Work required
Return only those lines of the listing in which "Bool" appears.
START Dataset entries
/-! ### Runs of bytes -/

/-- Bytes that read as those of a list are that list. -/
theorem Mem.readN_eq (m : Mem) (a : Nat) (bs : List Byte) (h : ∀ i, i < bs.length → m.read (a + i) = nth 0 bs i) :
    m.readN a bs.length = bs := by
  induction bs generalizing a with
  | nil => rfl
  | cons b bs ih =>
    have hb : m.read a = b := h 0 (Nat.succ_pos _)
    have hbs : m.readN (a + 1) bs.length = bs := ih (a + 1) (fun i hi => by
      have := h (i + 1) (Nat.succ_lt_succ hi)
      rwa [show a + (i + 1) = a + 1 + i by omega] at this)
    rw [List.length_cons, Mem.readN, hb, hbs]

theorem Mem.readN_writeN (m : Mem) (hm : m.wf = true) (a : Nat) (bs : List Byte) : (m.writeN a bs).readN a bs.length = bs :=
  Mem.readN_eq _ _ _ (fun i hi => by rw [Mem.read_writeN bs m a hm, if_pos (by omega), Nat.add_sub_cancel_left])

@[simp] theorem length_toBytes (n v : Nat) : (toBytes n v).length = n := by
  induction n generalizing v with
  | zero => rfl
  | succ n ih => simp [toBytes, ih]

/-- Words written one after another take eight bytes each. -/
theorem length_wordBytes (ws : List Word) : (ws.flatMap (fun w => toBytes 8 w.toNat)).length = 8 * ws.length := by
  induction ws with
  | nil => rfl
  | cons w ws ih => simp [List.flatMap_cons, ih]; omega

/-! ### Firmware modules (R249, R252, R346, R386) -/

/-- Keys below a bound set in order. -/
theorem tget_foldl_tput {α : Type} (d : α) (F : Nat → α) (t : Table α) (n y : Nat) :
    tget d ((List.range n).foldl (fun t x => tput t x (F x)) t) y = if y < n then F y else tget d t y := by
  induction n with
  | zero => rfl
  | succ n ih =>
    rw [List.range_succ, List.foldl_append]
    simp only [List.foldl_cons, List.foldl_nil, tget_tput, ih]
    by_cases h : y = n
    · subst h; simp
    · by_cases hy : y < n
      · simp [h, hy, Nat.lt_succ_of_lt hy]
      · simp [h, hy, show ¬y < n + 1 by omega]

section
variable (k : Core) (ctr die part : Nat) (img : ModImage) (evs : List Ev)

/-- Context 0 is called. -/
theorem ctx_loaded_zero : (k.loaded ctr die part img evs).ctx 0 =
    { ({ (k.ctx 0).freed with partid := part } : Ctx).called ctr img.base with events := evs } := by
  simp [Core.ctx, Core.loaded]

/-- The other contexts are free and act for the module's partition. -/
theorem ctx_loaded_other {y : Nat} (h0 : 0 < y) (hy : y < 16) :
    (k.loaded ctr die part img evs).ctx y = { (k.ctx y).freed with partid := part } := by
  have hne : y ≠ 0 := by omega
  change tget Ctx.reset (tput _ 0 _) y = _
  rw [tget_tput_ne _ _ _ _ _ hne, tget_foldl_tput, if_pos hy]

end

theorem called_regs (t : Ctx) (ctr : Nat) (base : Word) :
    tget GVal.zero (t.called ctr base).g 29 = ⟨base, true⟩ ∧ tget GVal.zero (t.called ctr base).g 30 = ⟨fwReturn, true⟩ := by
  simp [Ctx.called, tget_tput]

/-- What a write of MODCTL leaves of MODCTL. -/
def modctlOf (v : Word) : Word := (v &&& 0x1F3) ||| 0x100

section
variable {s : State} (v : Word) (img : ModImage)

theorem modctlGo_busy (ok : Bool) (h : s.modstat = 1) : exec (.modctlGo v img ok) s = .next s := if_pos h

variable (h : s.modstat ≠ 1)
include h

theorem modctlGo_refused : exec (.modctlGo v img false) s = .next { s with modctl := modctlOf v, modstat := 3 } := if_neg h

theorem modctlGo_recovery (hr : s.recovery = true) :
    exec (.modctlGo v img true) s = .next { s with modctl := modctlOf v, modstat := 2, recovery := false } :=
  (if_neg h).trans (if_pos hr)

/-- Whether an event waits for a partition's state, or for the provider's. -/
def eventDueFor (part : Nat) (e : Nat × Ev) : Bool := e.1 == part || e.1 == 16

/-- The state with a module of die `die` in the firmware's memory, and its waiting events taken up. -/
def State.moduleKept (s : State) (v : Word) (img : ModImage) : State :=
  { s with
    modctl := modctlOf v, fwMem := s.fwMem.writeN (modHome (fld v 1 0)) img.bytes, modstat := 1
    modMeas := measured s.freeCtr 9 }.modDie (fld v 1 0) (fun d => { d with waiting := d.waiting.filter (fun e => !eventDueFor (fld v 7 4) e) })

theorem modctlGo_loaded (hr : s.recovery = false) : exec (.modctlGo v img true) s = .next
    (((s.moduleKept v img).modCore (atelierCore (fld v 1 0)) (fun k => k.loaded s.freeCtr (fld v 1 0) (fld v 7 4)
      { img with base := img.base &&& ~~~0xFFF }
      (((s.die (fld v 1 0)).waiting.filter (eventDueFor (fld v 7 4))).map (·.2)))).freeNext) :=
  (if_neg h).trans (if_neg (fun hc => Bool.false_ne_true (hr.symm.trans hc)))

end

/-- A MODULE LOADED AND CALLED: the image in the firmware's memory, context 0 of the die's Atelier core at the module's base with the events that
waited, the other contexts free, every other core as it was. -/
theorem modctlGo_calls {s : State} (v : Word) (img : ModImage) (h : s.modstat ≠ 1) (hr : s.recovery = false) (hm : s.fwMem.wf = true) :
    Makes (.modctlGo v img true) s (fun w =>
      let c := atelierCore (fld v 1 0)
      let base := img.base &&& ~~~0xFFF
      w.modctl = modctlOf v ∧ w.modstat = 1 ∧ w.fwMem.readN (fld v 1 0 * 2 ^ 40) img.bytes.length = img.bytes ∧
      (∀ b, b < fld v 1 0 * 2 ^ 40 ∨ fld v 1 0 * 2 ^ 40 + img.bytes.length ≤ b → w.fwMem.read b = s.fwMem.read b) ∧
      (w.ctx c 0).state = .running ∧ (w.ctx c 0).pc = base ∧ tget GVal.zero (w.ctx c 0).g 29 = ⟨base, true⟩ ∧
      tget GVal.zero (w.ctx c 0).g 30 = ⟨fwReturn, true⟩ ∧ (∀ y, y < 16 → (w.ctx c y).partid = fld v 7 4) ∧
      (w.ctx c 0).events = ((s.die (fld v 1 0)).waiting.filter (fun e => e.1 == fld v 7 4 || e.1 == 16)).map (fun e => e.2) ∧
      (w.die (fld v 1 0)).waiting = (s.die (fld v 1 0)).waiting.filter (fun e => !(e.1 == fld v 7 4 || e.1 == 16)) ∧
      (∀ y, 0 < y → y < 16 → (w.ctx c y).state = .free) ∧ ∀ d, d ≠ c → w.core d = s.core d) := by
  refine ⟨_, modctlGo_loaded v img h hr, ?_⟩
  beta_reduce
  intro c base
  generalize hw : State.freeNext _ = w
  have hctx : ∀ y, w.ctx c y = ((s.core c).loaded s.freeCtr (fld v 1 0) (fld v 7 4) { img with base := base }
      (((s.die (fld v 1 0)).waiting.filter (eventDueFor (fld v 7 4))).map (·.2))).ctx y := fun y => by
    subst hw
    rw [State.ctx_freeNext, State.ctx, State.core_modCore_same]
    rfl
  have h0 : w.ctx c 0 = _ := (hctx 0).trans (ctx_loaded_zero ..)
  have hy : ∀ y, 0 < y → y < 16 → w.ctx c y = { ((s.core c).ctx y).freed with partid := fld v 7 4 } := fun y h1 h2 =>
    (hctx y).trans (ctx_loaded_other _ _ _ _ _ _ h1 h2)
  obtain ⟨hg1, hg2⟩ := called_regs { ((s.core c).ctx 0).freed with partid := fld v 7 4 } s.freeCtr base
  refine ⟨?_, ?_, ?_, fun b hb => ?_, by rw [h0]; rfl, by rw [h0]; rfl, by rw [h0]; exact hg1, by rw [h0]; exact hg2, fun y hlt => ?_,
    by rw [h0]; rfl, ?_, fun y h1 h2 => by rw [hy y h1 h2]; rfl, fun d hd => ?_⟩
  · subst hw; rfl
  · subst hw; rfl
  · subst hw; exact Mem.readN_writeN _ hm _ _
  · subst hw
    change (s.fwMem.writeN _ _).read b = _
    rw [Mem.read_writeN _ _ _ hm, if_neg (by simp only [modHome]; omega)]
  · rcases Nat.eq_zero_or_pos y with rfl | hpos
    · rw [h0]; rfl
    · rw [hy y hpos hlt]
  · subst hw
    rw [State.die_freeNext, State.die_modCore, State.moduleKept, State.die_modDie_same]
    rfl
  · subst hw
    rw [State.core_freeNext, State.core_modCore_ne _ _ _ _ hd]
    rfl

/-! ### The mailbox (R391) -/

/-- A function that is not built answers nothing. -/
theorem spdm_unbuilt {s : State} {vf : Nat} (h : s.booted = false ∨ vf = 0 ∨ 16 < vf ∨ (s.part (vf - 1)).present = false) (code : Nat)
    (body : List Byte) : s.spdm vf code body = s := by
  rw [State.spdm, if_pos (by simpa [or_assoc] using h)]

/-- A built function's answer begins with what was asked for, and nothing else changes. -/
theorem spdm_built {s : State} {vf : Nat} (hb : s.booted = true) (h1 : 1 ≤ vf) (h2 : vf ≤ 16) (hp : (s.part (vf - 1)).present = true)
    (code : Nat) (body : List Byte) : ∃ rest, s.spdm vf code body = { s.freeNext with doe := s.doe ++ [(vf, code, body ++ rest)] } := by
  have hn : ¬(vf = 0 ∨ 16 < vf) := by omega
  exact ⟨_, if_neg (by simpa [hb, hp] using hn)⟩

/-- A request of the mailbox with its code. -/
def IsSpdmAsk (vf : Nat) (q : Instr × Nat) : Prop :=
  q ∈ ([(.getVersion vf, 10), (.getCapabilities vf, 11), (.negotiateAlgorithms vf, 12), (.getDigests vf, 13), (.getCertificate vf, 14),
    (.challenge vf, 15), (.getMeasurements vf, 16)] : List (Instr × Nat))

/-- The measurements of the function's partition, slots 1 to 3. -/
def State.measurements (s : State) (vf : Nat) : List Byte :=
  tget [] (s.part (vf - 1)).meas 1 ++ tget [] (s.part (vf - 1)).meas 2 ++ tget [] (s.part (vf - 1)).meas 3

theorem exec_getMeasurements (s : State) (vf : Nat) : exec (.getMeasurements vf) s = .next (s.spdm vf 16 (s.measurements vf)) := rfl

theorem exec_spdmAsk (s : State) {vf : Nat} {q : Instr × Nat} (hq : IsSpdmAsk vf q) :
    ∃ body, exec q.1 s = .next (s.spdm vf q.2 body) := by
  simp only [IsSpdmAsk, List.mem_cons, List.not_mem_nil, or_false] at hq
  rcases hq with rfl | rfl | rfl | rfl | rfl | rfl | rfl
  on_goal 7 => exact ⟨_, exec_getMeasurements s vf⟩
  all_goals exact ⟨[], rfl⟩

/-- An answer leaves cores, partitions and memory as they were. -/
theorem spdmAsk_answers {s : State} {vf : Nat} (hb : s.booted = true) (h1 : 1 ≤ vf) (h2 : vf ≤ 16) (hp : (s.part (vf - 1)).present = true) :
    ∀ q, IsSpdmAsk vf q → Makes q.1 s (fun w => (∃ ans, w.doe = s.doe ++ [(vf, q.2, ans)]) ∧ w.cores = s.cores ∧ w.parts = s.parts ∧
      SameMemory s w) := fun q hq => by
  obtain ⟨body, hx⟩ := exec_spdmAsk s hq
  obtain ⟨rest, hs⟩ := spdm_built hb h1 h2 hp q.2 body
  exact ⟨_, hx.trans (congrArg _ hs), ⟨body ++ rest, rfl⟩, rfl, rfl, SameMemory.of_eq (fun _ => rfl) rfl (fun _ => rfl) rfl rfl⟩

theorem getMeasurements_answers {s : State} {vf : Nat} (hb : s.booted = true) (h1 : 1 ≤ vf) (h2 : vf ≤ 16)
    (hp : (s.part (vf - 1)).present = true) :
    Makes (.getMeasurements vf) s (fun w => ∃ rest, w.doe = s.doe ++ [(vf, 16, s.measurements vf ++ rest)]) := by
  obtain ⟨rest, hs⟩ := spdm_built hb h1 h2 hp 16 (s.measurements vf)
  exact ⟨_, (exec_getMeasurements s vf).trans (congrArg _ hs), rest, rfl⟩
END Dataset entries
START Dataset entries
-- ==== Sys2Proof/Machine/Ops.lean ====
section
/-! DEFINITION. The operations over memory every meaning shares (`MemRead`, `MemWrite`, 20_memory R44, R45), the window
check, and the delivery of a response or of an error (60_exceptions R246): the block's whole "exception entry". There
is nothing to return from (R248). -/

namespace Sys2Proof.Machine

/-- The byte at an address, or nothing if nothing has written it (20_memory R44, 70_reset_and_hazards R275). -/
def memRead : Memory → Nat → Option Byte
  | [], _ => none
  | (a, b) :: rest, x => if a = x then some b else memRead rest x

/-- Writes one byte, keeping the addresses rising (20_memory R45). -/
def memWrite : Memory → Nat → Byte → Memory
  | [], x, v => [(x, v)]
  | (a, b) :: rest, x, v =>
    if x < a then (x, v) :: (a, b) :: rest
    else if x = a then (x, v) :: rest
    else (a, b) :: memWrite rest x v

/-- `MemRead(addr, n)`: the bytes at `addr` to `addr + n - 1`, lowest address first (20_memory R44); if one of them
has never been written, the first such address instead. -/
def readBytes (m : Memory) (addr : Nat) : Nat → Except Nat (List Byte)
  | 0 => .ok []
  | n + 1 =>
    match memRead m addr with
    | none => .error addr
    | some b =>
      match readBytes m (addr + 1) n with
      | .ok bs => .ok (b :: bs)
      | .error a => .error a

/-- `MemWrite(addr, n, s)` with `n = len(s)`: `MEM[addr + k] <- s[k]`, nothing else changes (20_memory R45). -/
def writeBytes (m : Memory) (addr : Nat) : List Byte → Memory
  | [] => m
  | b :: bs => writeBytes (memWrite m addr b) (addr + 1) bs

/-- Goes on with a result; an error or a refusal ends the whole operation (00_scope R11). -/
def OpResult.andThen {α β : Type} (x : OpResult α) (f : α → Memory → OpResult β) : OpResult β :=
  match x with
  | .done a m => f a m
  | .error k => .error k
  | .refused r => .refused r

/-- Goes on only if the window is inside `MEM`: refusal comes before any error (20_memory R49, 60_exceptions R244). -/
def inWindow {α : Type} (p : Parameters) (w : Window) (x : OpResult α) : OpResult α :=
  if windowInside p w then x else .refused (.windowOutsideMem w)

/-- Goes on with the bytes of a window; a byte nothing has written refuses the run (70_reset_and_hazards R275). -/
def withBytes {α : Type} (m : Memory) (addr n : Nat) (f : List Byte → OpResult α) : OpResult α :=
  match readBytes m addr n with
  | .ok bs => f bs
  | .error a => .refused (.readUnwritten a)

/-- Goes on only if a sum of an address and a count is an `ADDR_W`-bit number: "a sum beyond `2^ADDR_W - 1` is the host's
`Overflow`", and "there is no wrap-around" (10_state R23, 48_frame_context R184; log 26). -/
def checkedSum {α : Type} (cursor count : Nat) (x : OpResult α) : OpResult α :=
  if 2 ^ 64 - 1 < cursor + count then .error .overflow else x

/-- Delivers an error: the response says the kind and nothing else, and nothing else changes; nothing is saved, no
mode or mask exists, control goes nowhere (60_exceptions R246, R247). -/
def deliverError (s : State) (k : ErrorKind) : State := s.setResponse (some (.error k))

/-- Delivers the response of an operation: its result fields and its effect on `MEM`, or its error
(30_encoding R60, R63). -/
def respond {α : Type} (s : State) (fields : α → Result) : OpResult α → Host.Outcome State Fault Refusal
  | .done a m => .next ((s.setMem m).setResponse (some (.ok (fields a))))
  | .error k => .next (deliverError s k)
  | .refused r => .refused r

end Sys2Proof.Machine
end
END Dataset entries
Output for this exercise
theorem modctlGo_busy (ok : Bool) (h : s.modstat = 1) : exec (.modctlGo v img ok) s = .next s := if_pos h
def eventDueFor (part : Nat) (e : Nat × Ev) : Bool := e.1 == part || e.1 == 16
  (if_neg h).trans (if_neg (fun hc => Bool.false_ne_true (hr.symm.trans hc)))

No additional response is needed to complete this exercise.